-- ==== Sys2Proof/Laws/KeepsRows.lean ====
section
/-! SUPPORT. What every function of the model keeps (`Keeps`), part by part: the rows themselves and an idle period: one lemma for each command. -/

set_option linter.unusedTactic false
set_option linter.unreachableTactic false
set_option linter.unusedVariables false
set_option linter.unusedSimpArgs false

namespace Sys2Proof.Machine

theorem State.frame_keeps {org s : State} (hk : Keeps org s) (pa : Path) (f : List Byte) : Keeps org (State.frame s pa f).2 := by
  unfold State.frame
  with_reducible repeat' first
    | assumption
    | apply State.entryAbort_keeps
    | apply State.dictRun_keeps
    | refine Keeps.cond ?_ ?_
    | refine Keeps.condFst ?_ ?_
    | refine Keeps.condSnd ?_ ?_

theorem State.mctpDrop_keeps {org s : State} (hk : Keeps org s)  : Keeps org (State.mctpDrop s) := by
  unfold State.mctpDrop
  with_reducible repeat' first
    | assumption
    | apply State.bump_keeps

theorem State.mctpDict_keeps {org s : State} (hk : Keeps org s) (b : Binding) (src : Nat) (tag : Nat) (m : List Byte) : Keeps org (State.mctpDict s b src tag m) := by
  unfold State.mctpDict
  with_reducible repeat' first
    | assumption
    | apply State.mctpDrop_keeps
    | apply State.bump_keeps
    | apply State.frame_keeps
    | apply State.mctpSend_keeps
    | refine Keeps.cond ?_ ?_
    | refine Keeps.condFst ?_ ?_
    | refine Keeps.condSnd ?_ ?_

theorem State.mctpControlMsg_keeps {org s : State} (hk : Keeps org s) (b : Binding) (src : Nat) (tag : Nat) (m : List Byte) : Keeps org (State.mctpControlMsg s b src tag m) := by
  unfold State.mctpControlMsg
  with_reducible repeat' first
    | assumption
    | apply State.mctpDrop_keeps
    | apply State.mctpControl_keeps
    | apply State.mctpSend_keeps
    | refine Keeps.cond ?_ ?_

theorem State.mctpMsg_keeps {org s : State} (hk : Keeps org s) (b : Binding) (src : Nat) (tag : Nat) (m : List Byte) : Keeps org (State.mctpMsg s b src tag m) := by
  unfold State.mctpMsg
  with_reducible repeat' first
    | assumption
    | apply State.mctpDrop_keeps
    | apply State.mctpControlMsg_keeps
    | apply State.spdmIn_keeps
    | apply State.securedIn_keeps
    | apply State.mctpDict_keeps
    | refine Keeps.cond ?_ ?_

theorem State.setReasm_keeps {org s : State} (hk : Keeps org s) (l : List Reasm) : Keeps org (State.setReasm s l) := by
  unfold State.setReasm
  repeat' first
    | with_reducible assumption
    | intro _
    | dsimp only
    | with_reducible refine Keeps.upd ?_ rfl rfl rfl ?_ ?_ ?_ ?_ ?_ ?_ ?_ ?_ ?_ ?_ ?_ ?_ ?_ ?_ ?_ ?_ ?_

theorem State.mctpStart_keeps {org s : State} (hk : Keeps org s) (b : Binding) (p : MPkt) (others : List Reasm) (was : Bool) : Keeps org (State.mctpStart s b p others was) := by
  unfold State.mctpStart
  with_reducible repeat' first
    | assumption
    | apply State.mctpDrop_keeps
    | apply State.setReasm_keeps
    | apply State.mctpMsg_keeps
    | refine Keeps.cond ?_ ?_

theorem State.mctpMore_keeps {org s : State} (hk : Keeps org s) (b : Binding) (p : MPkt) (r : Reasm) (others : List Reasm) : Keeps org (State.mctpMore s b p r others) := by
  unfold State.mctpMore
  with_reducible repeat' first
    | assumption
    | apply State.setReasm_keeps
    | apply State.mctpDrop_keeps
    | apply State.mctpMsg_keeps
    | refine Keeps.cond ?_ ?_

theorem State.mctpIn_keeps {org s : State} (hk : Keeps org s) (b : Binding) (p : MPkt) : Keeps org (State.mctpIn s b p) := by
  unfold State.mctpIn
  repeat' first
    | with_reducible assumption
    | with_reducible apply State.mctpDrop_keeps
    | with_reducible apply State.setReasm_keeps
    | with_reducible apply State.mctpStart_keeps
    | with_reducible apply State.mctpMore_keeps
    | with_reducible refine Keeps.cond ?_ ?_
    | with_reducible refine Keeps.condFst ?_ ?_
    | with_reducible refine Keeps.condSnd ?_ ?_
    | intro _
    | dsimp only
    | split
    | with_reducible refine Keeps.upd ?_ rfl rfl rfl ?_ ?_ ?_ ?_ ?_ ?_ ?_ ?_ ?_ ?_ ?_ ?_ ?_ ?_ ?_ ?_ ?_

theorem State.msgTake_keeps {org s : State} (hk : Keeps org s) (r : LiveReq) (p : Port) (m : MsgIn) : Keeps org (State.msgTake s r p m) := by
  unfold State.msgTake
  with_reducible repeat' first
    | assumption
    | apply State.retire_keeps
    | apply State.tunnelIn_keeps
    | apply State.vendorDrop_keeps
    | apply State.frame_keeps
    | apply State.tunnelDrop_keeps
    | apply State.tunnelOut_keeps
    | apply State.setSpad_keeps
    | apply State.bellSet_keeps
    | apply State.only_keeps
    | apply State.helloIn_keeps
    | apply State.helloAckIn_keeps
    | apply State.rootMsg_keeps
    | apply State.pmPme_keeps
    | apply State.mctpIn_keeps
    | refine Keeps.cond ?_ ?_
    | refine Keeps.condFst ?_ ?_
    | refine Keeps.condSnd ?_ ?_
    | intro _
    | dsimp only
    | split

theorem State.i3cAsleep_keeps {org s : State} (hk : Keeps org s)  : Keeps org (State.i3cAsleep s) := by
  unfold State.i3cAsleep
  with_reducible repeat' first
    | assumption
    | apply State.emit_keeps
    | apply State.wakeSource_keeps

theorem State.privateGood_keeps {org s : State} (hk : Keeps org s) (f : List Byte) : Keeps org (State.privateGood s f) := by
  unfold State.privateGood
  repeat' first
    | with_reducible assumption
    | with_reducible apply State.mctpDrop_keeps
    | with_reducible apply State.mctpIn_keeps
    | with_reducible apply State.bump_keeps
    | with_reducible apply State.frame_keeps
    | with_reducible apply State.i3cStat_keeps
    | with_reducible refine Keeps.cond ?_ ?_
    | with_reducible refine Keeps.condFst ?_ ?_
    | with_reducible refine Keeps.condSnd ?_ ?_
    | intro _
    | dsimp only
    | split
    | with_reducible refine Keeps.upd ?_ rfl rfl rfl ?_ ?_ ?_ ?_ ?_ ?_ ?_ ?_ ?_ ?_ ?_ ?_ ?_ ?_ ?_ ?_ ?_

theorem State.privateWrite_keeps {org s : State} (hk : Keeps org s) (bytes : List Byte) : Keeps org (State.privateWrite s bytes) := by
  unfold State.privateWrite
  repeat' first
    | with_reducible assumption
    | with_reducible apply State.entryAbort_keeps
    | with_reducible apply State.emit_keeps
    | with_reducible apply State.bump_keeps
    | with_reducible apply State.privateGood_keeps
    | with_reducible refine Keeps.cond ?_ ?_
    | with_reducible refine Keeps.condFst ?_ ?_
    | with_reducible refine Keeps.condSnd ?_ ?_
    | intro _
    | dsimp only
    | split
    | with_reducible refine Keeps.upd ?_ rfl rfl rfl ?_ ?_ ?_ ?_ ?_ ?_ ?_ ?_ ?_ ?_ ?_ ?_ ?_ ?_ ?_ ?_ ?_

theorem State.frameRead_keeps {org s : State} (hk : Keeps org s)  : Keeps org (State.frameRead s) := by
  unfold State.frameRead
  repeat' first
    | with_reducible assumption
    | with_reducible apply State.i3cStat_keeps
    | with_reducible refine Keeps.cond ?_ ?_
    | with_reducible refine Keeps.condFst ?_ ?_
    | with_reducible refine Keeps.condSnd ?_ ?_
    | intro _
    | dsimp only
    | split
    | with_reducible refine Keeps.upd ?_ rfl rfl rfl ?_ ?_ ?_ ?_ ?_ ?_ ?_ ?_ ?_ ?_ ?_ ?_ ?_ ?_ ?_ ?_ ?_

theorem State.privateRead_keeps {org s : State} (hk : Keeps org s) (n : Nat) : Keeps org (State.privateRead s n) := by
  unfold State.privateRead
  with_reducible repeat' first
    | assumption
    | apply State.entryAbort_keeps
    | apply State.emit_keeps
    | apply State.frameRead_keeps
    | refine Keeps.cond ?_ ?_

theorem State.modDChan_keeps {org s : State} (hk : Keeps org s) (c : Nat) (g : DChan → DChan) : Keeps org (State.modDChan s c g) := by
  unfold State.modDChan
  repeat' first
    | with_reducible assumption
    | intro _
    | dsimp only
    | with_reducible refine Keeps.upd ?_ rfl rfl rfl ?_ ?_ ?_ ?_ ?_ ?_ ?_ ?_ ?_ ?_ ?_ ?_ ?_ ?_ ?_ ?_ ?_
    | with_reducible exact spWf_set _ _ _ _ (by assumption)
    | with_reducible exact zWf_set _ _ _ (by assumption)
    | with_reducible exact spWf_keep _ _ _ (by assumption)
    | exact rfl
    | (rename_i w; simp only [Evt.wf, Sec.wf, Rack.wf, Ladle.wf, Slices.wf, Stock.wf, Core.wf, Shell.wf, Dict.wf, PortSt.wf, Bool.and_eq_true, beq_iff_eq, decide_eq_true_eq] at w; simp only [w, Evt.wf, Sec.wf, Rack.wf, Ladle.wf, Slices.wf, Stock.wf, Core.wf, Shell.wf, Dict.wf, PortSt.wf, Bool.and_eq_true, beq_iff_eq, decide_eq_true_eq, zWf_set, zWf_keep, zWf_nil, bWf_setList, bWf_keep, bWf_nil, length_modLast, length_modAt, newest_length, spWf_set, spWf_keep, spWf_setList, spWf_nil, and_self, and_true, true_and]; done)

theorem State.dictIssue_keeps {org s : State} (hk : Keeps org s) (c : Nat) (v : Nat) : Keeps org (State.dictIssue s c v) := by
  unfold State.dictIssue
  with_reducible repeat' first
    | assumption
    | apply State.modDChan_keeps

theorem State.dictFinish_keeps {org s : State} (hk : Keeps org s) (c : Nat) : Keeps org (State.dictFinish s c) := by
  unfold State.dictFinish
  with_reducible repeat' first
    | assumption
    | apply State.dictRun_keeps
    | apply State.modDChan_keeps
    | refine Keeps.cond ?_ ?_

theorem State.dchanPut_keeps {org s : State} (hk : Keeps org s) (c : Nat) (o : Nat) (v : Nat) : Keeps org (State.dchanPut s c o v) := by
  unfold State.dchanPut
  with_reducible repeat' first
    | assumption
    | apply State.modDChan_keeps
    | apply State.dictIssue_keeps
    | refine Keeps.cond ?_ ?_

theorem State.evtPut_keeps {org s : State} (hk : Keeps org s) (o : Nat) (v : Nat) : Keeps org (State.evtPut s o v) := by
  unfold State.evtPut
  with_reducible repeat' first
    | assumption
    | apply State.pendClear_keeps
    | apply State.devPendClear_keeps
    | apply State.sliceErrClear_keeps
    | refine Keeps.cond ?_ ?_

theorem State.cxlDevPut_keeps {org s : State} (hk : Keeps org s) (o : Nat) (v : Nat) : Keeps org (State.cxlDevPut s o v) := by
  unfold State.cxlDevPut
  repeat' first
    | with_reducible assumption
    | with_reducible apply State.cxlRun_keeps
    | with_reducible refine Keeps.cond ?_ ?_
    | with_reducible refine Keeps.condFst ?_ ?_
    | with_reducible refine Keeps.condSnd ?_ ?_
    | intro _
    | dsimp only
    | split
    | with_reducible refine Keeps.upd ?_ rfl rfl rfl ?_ ?_ ?_ ?_ ?_ ?_ ?_ ?_ ?_ ?_ ?_ ?_ ?_ ?_ ?_ ?_ ?_
    | with_reducible exact spWf_set _ _ _ _ (by assumption)
    | with_reducible exact zWf_set _ _ _ (by assumption)
    | with_reducible exact spWf_keep _ _ _ (by assumption)
    | exact rfl
    | (rename_i w; simp only [Evt.wf, Sec.wf, Rack.wf, Ladle.wf, Slices.wf, Stock.wf, Core.wf, Shell.wf, Dict.wf, PortSt.wf, Bool.and_eq_true, beq_iff_eq, decide_eq_true_eq] at w; simp only [w, Evt.wf, Sec.wf, Rack.wf, Ladle.wf, Slices.wf, Stock.wf, Core.wf, Shell.wf, Dict.wf, PortSt.wf, Bool.and_eq_true, beq_iff_eq, decide_eq_true_eq, zWf_set, zWf_keep, zWf_nil, bWf_setList, bWf_keep, bWf_nil, length_modLast, length_modAt, newest_length, spWf_set, spWf_keep, spWf_setList, spWf_nil, and_self, and_true, true_and]; done)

* **TASK STATEMENT**: Start at the first line of the entries and stop at the line that contains "namespace Sys2Proof.Machine". Repeat every line in that span exactly, and nothing beyond it.

* **YOUR SOLUTION**:
-- ==== Sys2Proof/Laws/KeepsRows.lean ====
section
/-! SUPPORT. What every function of the model keeps (`Keeps`), part by part: the rows themselves and an idle period: one lemma for each command. -/

set_option linter.unusedTactic false
set_option linter.unreachableTactic false
set_option linter.unusedVariables false
set_option linter.unusedSimpArgs false

namespace Sys2Proof.Machine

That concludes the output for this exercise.